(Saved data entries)
BEGIN
-- ==== Sys2Proof/Machine/State.lean ====
section
/-! DEFINITION. The state of the machine as plain data: everything 10_state.md gives it, the configuration of
00_scope.md R6, and the reasons a step can stop. -/

namespace Sys2Proof.Machine

/-! ### Forms -/

/-- The vector length of the destination (30_encoding.md R73). -/
inductive VecLen
  | v128
  | v256
  | v512
  deriving DecidableEq, Repr

/-- The prefix kind of a form. -/
inductive PrefixKind
  | vex
  | evex
  deriving DecidableEq, Repr

/-- A row of R60: prefix kind, mnemonic and vector length. -/
structure Form where
  enc : PrefixKind
  /-- VCVTPH2PSX, which has the broadcast source and signals Denormal (R75, R107). -/
  psx : Bool
  vl  : VecLen
  deriving DecidableEq, Repr

/-! ### The oracle's answers -/

/-- The faults that the oracle of 20_memory.md R41 may answer (R155 to R157). -/
inductive MemFault
  | ss
  | gp
  | pf (code : BitVec 32)
  | ac
  deriving DecidableEq, Repr

/-- One byte of one operand read, as the oracle sees it (R41; log 3): the machine state (through the turn of the run),
the instruction form, the linear address and the size of the read, and the address of the byte. -/
structure ReadKey where
  turn : Nat
  form : Form
  addr : Nat
  size : Nat
  byte : Nat
  deriving DecidableEq, Repr

/-! ### Stops -/

/-- The exceptions of 60_exceptions.md R160, and what each records. A fault ends the step; no handler is
entered (R164). Everything else in the fault outcome is as before the step (R165; `faultState`, log 12). -/
inductive Fault
  /-- `#UD`, for a cause of R150 rows 1 to 7. Raised by every meaning, and by step for an illegal prefix. Safe. -/
  | ud
  /-- `#NM`, CR0.TS is set (R154). Raised by every meaning. Safe. -/
  | nm
  /-- `#SS(0)`, an answer of the oracle (R155). Raised by the operand read. Safe. -/
  | ss
  /-- `#GP(0)`, an answer of the oracle (R155). Raised by the operand read. Safe. -/
  | gp
  /-- `#PF(code)`, an answer of the oracle, with the faulting linear address (R156). Raised by the operand
  read, and for an address that is not mapped (log 1). Safe. -/
  | pf (code : BitVec 32) (addr : Quad)
  /-- `#AC(0)`, an answer of the oracle to an EVEX form (R157). Raised by the operand read. Safe. -/
  | ac
  /-- `#XM`, an unmasked SIMD floating-point exception with `osxmmexcpt` (R109, R158); what MXCSR then holds
  (log 5). Raised by every meaning. Safe. -/
  | xm (mxcsr : BitVec 32)
  /-- `#UD` for the same cause without `osxmmexcpt` (R109, R150 row 9, R158). Raised by every meaning. Safe. -/
  | udSimd (mxcsr : BitVec 32)
  deriving DecidableEq, Repr

/-- Why the model gives an input no meaning. Every one is safe: the model stops where the chip may go on. -/
inductive Refusal
  /-- An instruction whose meaning is not written. Raised by exec's refused arms (there is none). Safe. -/
  | notModelled (mnemonic : String)
  /-- `refuse(reason)` of 30_encoding.md R79. Raised by step and by the meanings, see `EncodingRefusal`. Safe. -/
  | encoding (r : EncodingRefusal)
  /-- A memory operand runs past the top of the address space (20_memory.md R45). Raised by the meanings. Safe. -/
  | operandPastTop
  /-- The instruction's bytes run past the top of the address space (10_state.md R28). Raised by step. Safe. -/
  | fetchPastTop
  /-- Memory lists no byte where the instruction goes on (log 16). Raised by step. Safe. -/
  | fetchUnlisted
  /-- More prefix bytes than an instruction can have (30_encoding.md R83, D35; log 16). Raised by step. Safe. -/
  | fetchTooLong
  deriving DecidableEq, Repr

/-- The control bits and registers of 10_state.md R30. No form writes them (R115). -/
structure Control where
  /-- CR0.TS; `ts_clear` is its negation (R154). -/
  cr0Ts         : Bool
  /-- CR0.AM (R157). -/
  cr0Am         : Bool
  /-- CR4.OSXSAVE (R153). -/
  cr4Osxsave    : Bool
  /-- CR4.OSXMMEXCPT, `osxmmexcpt` (R158). -/
  cr4Osxmmexcpt : Bool
  /-- XCR0 (R153). -/
  xcr0          : Quad
  /-- The current privilege level (R157, R168). -/
  cpl           : BitVec 2
  deriving DecidableEq, Repr

structure State where
  /-- The configuration of R6; no step changes it (log 9). -/
  cfg    : CpuConfig
  /-- Control state (R30). -/
  ctl    : Control
  /-- Vector registers (R20, R21). -/
  zmm    : Vector VReg 32
  /-- Opmask registers (R23). -/
  k      : Vector Quad 8
  /-- MXCSR (R25). -/
  mxcsr  : BitVec 32
  /-- The status flags, EFLAGS or RFLAGS (R26). -/
  rflags : Quad
  /-- General registers (R29). -/
  gpr    : Vector Quad 16
  /-- The instruction pointer (R28). -/
  pc     : Quad
  /-- The faulting linear address of the last page fault (R156). -/
  cr2    : Quad
  /-- Where a run ends normally (R184). -/
  endPc  : Quad
  /-- Memory: the bytes that are mapped, addresses strictly rising (R31, log 1). -/
  mem    : List Host.Cell
  /-- The reads that the oracle answers with a fault, byte by byte, no key twice (R41, log 3). -/
  denied : List (ReadKey × MemFault)
  /-- THE MODEL'S OWN: the turn of the run, advanced by every instruction that completes, so that the oracle may answer
  a later read otherwise (R41; log 3), and by every SIMD floating-point fault (log 5). -/
  turn   : Nat
  deriving DecidableEq, Repr

/-- The canonical form of memory: addresses strictly rising and inside the 64-bit space. An unlisted address
reads as no value (log 1), so no listed byte can equal it. -/
abbrev Memory.wf (m : List Host.Cell) : Prop := m.Pairwise (fun a b => a.1 < b.1) ∧ ∀ c ∈ m, c.1 < 2 ^ 64

/-- The configuration at reset (log 7): the default configuration of 95_test_vectors.md, whose
conversion is R104's on NaN inputs too (log 18). -/
def resetConfig : CpuConfig :=
  { mode := .mode64, f16c := true, avx512 := some { vl := true, fp16 := true }, kw := .w64,
    saeLenPolicy := .require10, evexAc := true, nanResults := [] }

/-- Control state at reset (log 6): the operating system has not yet enabled the vector state (R33). -/
def resetControl : Control :=
  { cr0Ts := false, cr0Am := false, cr4Osxsave := false, cr4Osxmmexcpt := false, xcr0 := 1#64, cpl := 0#2 }

/-- The machine right after reset: MXCSR, vector and opmask registers as R33 gives them, the rest as log 6 and
log 7 name it, memory with nothing listed. -/
def State.reset : State :=
  { cfg := resetConfig
    ctl := resetControl
    zmm := Vector.replicate 32 0#512
    k := Vector.replicate 8 0#64
    mxcsr := 0x1F80#32
    rflags := 2#64
    gpr := Vector.replicate 16 0#64
    pc := 0xFFFFFFF0#64
    cr2 := 0#64
    endPc := 0#64
    mem := []
    denied := []
    turn := 0 }

end Sys2Proof.Machine

/-! ### Free values. They take the whole state: nothing relates the values of two states. -/

namespace Sys2Proof
open Machine

/-- FREE VALUE (log 5). The bits IE and DE that hardware may have set in MXCSR when an unmasked SIMD
floating-point exception is reported at a state, by an instruction of a form (40_conversion.md R109, D14). -/
opaque Config.simdFaultFlags : State → Form → BitVec 2

/-- FREE VALUE (log 2). The page-fault error code the oracle answers at a state to a form's read of so many bytes
at a linear address, when a byte of it is unlisted (20_memory.md R41, 60_exceptions.md R156). -/
opaque Config.unmappedFaultCode : State → Form → (addr size : Nat) → BitVec 32

end Sys2Proof
end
END
Proceeding from the line containing "mxcsr := 0x1F80#32" through the line containing "two states. -/", transcribe the lines above exactly, both end lines included.

* Response for this exercise:
    mxcsr := 0x1F80#32
    rflags := 2#64
    gpr := Vector.replicate 16 0#64
    pc := 0xFFFFFFF0#64
    cr2 := 0#64
    endPc := 0#64
    mem := []
    denied := []
    turn := 0 }

end Sys2Proof.Machine

/-! ### Free values. They take the whole state: nothing relates the values of two states. -/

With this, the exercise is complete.